Age Groups Respond to Messages Differently — Are You Prepared?
A study done by the Pew Research Center in 2010 asked four different generations what made them unique. The answers varied by generation, except for one thing — each generation said they were “smarter.”This was the first thing I found when researching various generations, and it was both a funny and interesting place to start.
For the most part, generations are a concept created by the media. The only generations defined by the census are Baby Boomers and Milennials. The rest have different time spans depending on where you look, and even different names. However, these generations are something every marketer should understand. Each group grew up during different events and circumstances that have shaped who they are and the ways they view and interpret different messages. Let’s talk about them…

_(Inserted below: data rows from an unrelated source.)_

/-- A load that is abandoned touches the slots of the partition's own logical cores (R188). -/
theorem State.abandonLoads_coreAt (s : State) (p : Nat) (run : Run) {n : Nat} (h : n ∉ s.partCores p) :
    (s.abandonLoads p run).coreAt n = s.coreAt n := by
  unfold State.abandonLoads
  split
  · rfl
  · refine (State.each_induct (P := fun t => t.coreAt n = s.coreAt n ∧ t.clusters = s.clusters ∧ t.parts = s.parts) ⟨rfl, rfl, rfl⟩
      fun t ht x _ => ?_).1
    split
    · exact ht
    · refine State.each_induct (P := fun t => t.coreAt n = s.coreAt n ∧ t.clusters = s.clusters ∧ t.parts = s.parts) ht fun u hu c hc => ?_
      refine State.each_induct (P := fun t => t.coreAt n = s.coreAt n ∧ t.clusters = s.clusters ∧ t.parts = s.parts) hu fun v hv lc hlc => ?_
      obtain ⟨hvn, hvc, hvp⟩ := hv
      refine ⟨Eq.trans (v.mixSlot_coreAt_ne _ _ _ ?_) hvn, (State.mixSlot_of (fd := .clusters) _ _ _ _ _ (by decide)).trans hvc,
        (State.mixSlot_of (fd := .parts) _ _ _ _ _ (by decide)).trans hvp⟩
      intro hn
      refine h (List.mem_flatMap.2 ⟨c, hc, List.mem_map.2 ⟨lc, hlc, ?_⟩⟩)
      rw [hn, State.lcore, State.lcore, State.cluster_congr hvc]

theorem State.handedBack_leaves (s : State) (p : Nat) (run : Run) :
    let t := s.handedBack p run
    (∀ fd : Fld, fd ∉ [Fld.cores, .clusters, .leases, .freeCount] → fd.of t = fd.of s) ∧
      (∀ n ∈ s.partCores p, (t.coreAt n).active = false) ∧ (∀ n, n ∉ s.partCores p → t.coreAt n = s.coreAt n) ∧
      (∀ c, c ∉ s.partClusters p → t.cluster c = s.cluster c) ∧
      ∀ k i, 1 ≤ k → k ≤ 3 → i < 65536 → t.lease k i = 0x0FFF#16 ∨ (t.lease k i).toNat / 4096 ≠ p := by
  intro t
  have ht : t = s.handedBack p run := rfl
  clear_value t
  unfold State.handedBack at ht
  extract_lets a b c at ht
  have haf (fd : Fld) (h : fd ∉ [Fld.cores, .freeCount]) : fd.of a = fd.of s := State.abandonLoads_of s p run h
  have haout (n : Nat) (h : n ∉ s.partCores p) : a.coreAt n = s.coreAt n := s.abandonLoads_coreAt p run h
  have hbf (fd : Fld) (h : fd ∉ [Fld.leases]) : fd.of b = fd.of a := State.releasePart_of _ _ _ h
  have hbl (k i : Nat) (h1 : 1 ≤ k) (h3 : k ≤ 3) (hi : i < 65536) : b.lease k i = 0x0FFF#16 ∨ (b.lease k i).toNat / 4096 ≠ p :=
    a.lease_releasePart (by simp; omega) hi
  have hclusters (x : Nat) : b.cluster x = s.cluster x := State.cluster_congr ((hbf .clusters (by decide)).trans (haf .clusters (by decide))) x
  have hparts : b.part p = s.part p := State.part_congr ((hbf .parts (by decide)).trans (haf .parts (by decide))) p
  have hcls : b.partClusters p = s.partClusters p := congrArg (fun q : PartState => q.cfg.clusters) hparts
  have hcores : b.partCores p = s.partCores p := by
    unfold State.partCores State.lcore
    rw [hcls]
    simp only [hclusters]
  have hbc (n : Nat) : b.coreAt n = a.coreAt n := State.coreAt_congr (hbf .cores (by decide)) n
  rw [show c = b.each (s.partCores p) fun t n => t.modCore n fun k => { k with active := false } by rw [← hcores]] at ht
  clear_value a b
  have hcf (fd : Fld) (h : fd ∉ [Fld.cores]) :
      fd.of (b.each (s.partCores p) fun t n => t.modCore n fun k => { k with active := false }) = fd.of b :=
    Fld.of_each _ fun _ _ => State.modCore_of _ _ _ h
  have hcin (n : Nat) (h : n ∈ s.partCores p) : ((b.each (s.partCores p) fun t n => t.modCore n fun k => { k with active := false }).coreAt n).active =
      false := by rw [b.coreAt_eachOnce (f := fun k => { k with active := false }) (fun _ => rfl) h]
  have hcout (n : Nat) (h : n ∉ s.partCores p) : (b.each (s.partCores p) fun t n => t.modCore n fun k => { k with active := false }).coreAt n =
      s.coreAt n := (b.coreAt_eachOut _ h).trans ((hbc n).trans (haout n h))
  clear c
  generalize (b.each (s.partCores p) fun t n => t.modCore n fun k => { k with active := false }) = c at ht hcf hcin hcout
  have hcc : c.partClusters p = s.partClusters p := congrArg (fun q : PartState => q.cfg.clusters)
    ((State.part_congr (hcf .parts (by decide)) p).trans hparts)
  rw [hcc] at ht
  have htf (fd : Fld) (h : fd ∉ [Fld.clusters]) : fd.of t = fd.of c := by
    rw [ht]
    exact Fld.of_each _ fun _ _ => State.modCluster_of _ _ _ h
  have htn (n : Nat) : t.coreAt n = c.coreAt n := State.coreAt_congr (htf .cores (by decide)) n
  refine ⟨fun fd h => (htf fd (Fld.not_mem h)).trans ((hcf fd (Fld.not_mem h)).trans ((hbf fd (Fld.not_mem h)).trans (haf fd (Fld.not_mem h)))),
    fun n hn => ?_, fun n hn => (htn n).trans (hcout n hn), fun x hx => ?_, fun k i h1 h3 hi => ?_⟩
  · rw [htn]
    exact hcin n hn
  · rw [ht]
    exact (State.cluster_eachCluster_out c _ hx).trans ((State.cluster_congr (hcf .clusters (by decide)) x).trans (hclusters x))
  · rw [State.lease, show t.leases = b.leases from (htf .leases (by decide)).trans (hcf .leases (by decide))]
    exact hbl k i h1 h3 hi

Silent Generation (aka The Greatest Generation, Depression Generation)
This group was born between 1925-1945. They grew up during WWII and the Great Depression. They watched America come together during times of great struggle and rise to become a super power. These events have made them very patriotic and have led them to value rationing, savings, morals and ethics. They are more likely to respond to “we” and “us” in advertising.
This group was born between 1946-1964. They were shaped by events such as the assassinations of John F. Kennedy and Martin Luther King Jr., the moon landing, the Vietnam War and the Civil Rights Movement. This generation was the largest on record (now surpassed by millennials), which has spurred them to feel powerful in what they can accomplish. They were raised on the “American Dream” and it turned them into very hard workers. They are self-assured, competitive and goal-oriented. This generation is reaching a point where most are empty nesters and they have a substantial amount of discretionary income and time. They are attracted to products that make their lives easier, and they're also less price-sensitive. Since this group is aging, health is a concern, but they are still very active and do not want to be treated or messaged to as if they are feeble. They respond to positive, emotionally meaningful messaging — tell them a story.
This group was born between 1965-1980. They were shaped by events like the fall of the Berlin Wall, the Challenger disaster, the Rodney King beating, the energy crisis, the rise of the personal computer and Watergate. This generation is America’s neglected middle child. They are sandwiched between two HUGE generations that marketers have worked very hard to cater to. They grew up in the shadow of Baby Boomers and blame them for many economic issues. They were the first major generation of latchkey kids, which has caused them to strive for a work/life/family balance they didn’t feel their parents had. As most middle children are, this generation is savvy, self-reliant and adaptable. This generation is very skeptical and highly educated. To message to them, you need to be honest and transparent and approach them as a consultant rather than a seller.
This group was born between 1981 and 2000. They have been shaped by major events such as 9/11, a technological boom, the recession and the Iraq War. There are hundreds of articles on this generation, many of them negative. Who this generation is and what they will become is still to be determined, but being a millennial myself, I hope for the best. The current marketing conversation has seemed to steer very strongly towards millennials. I think it is important to understand this group, but to only focus on them is ignoring not only a large group of people, but also a LOT OF MONEY. Your messaging should not be “one size fits all.” If marketers consider the different characteristics and behaviors of each generation, it will be easier for them to build relationships and gain their trust and business.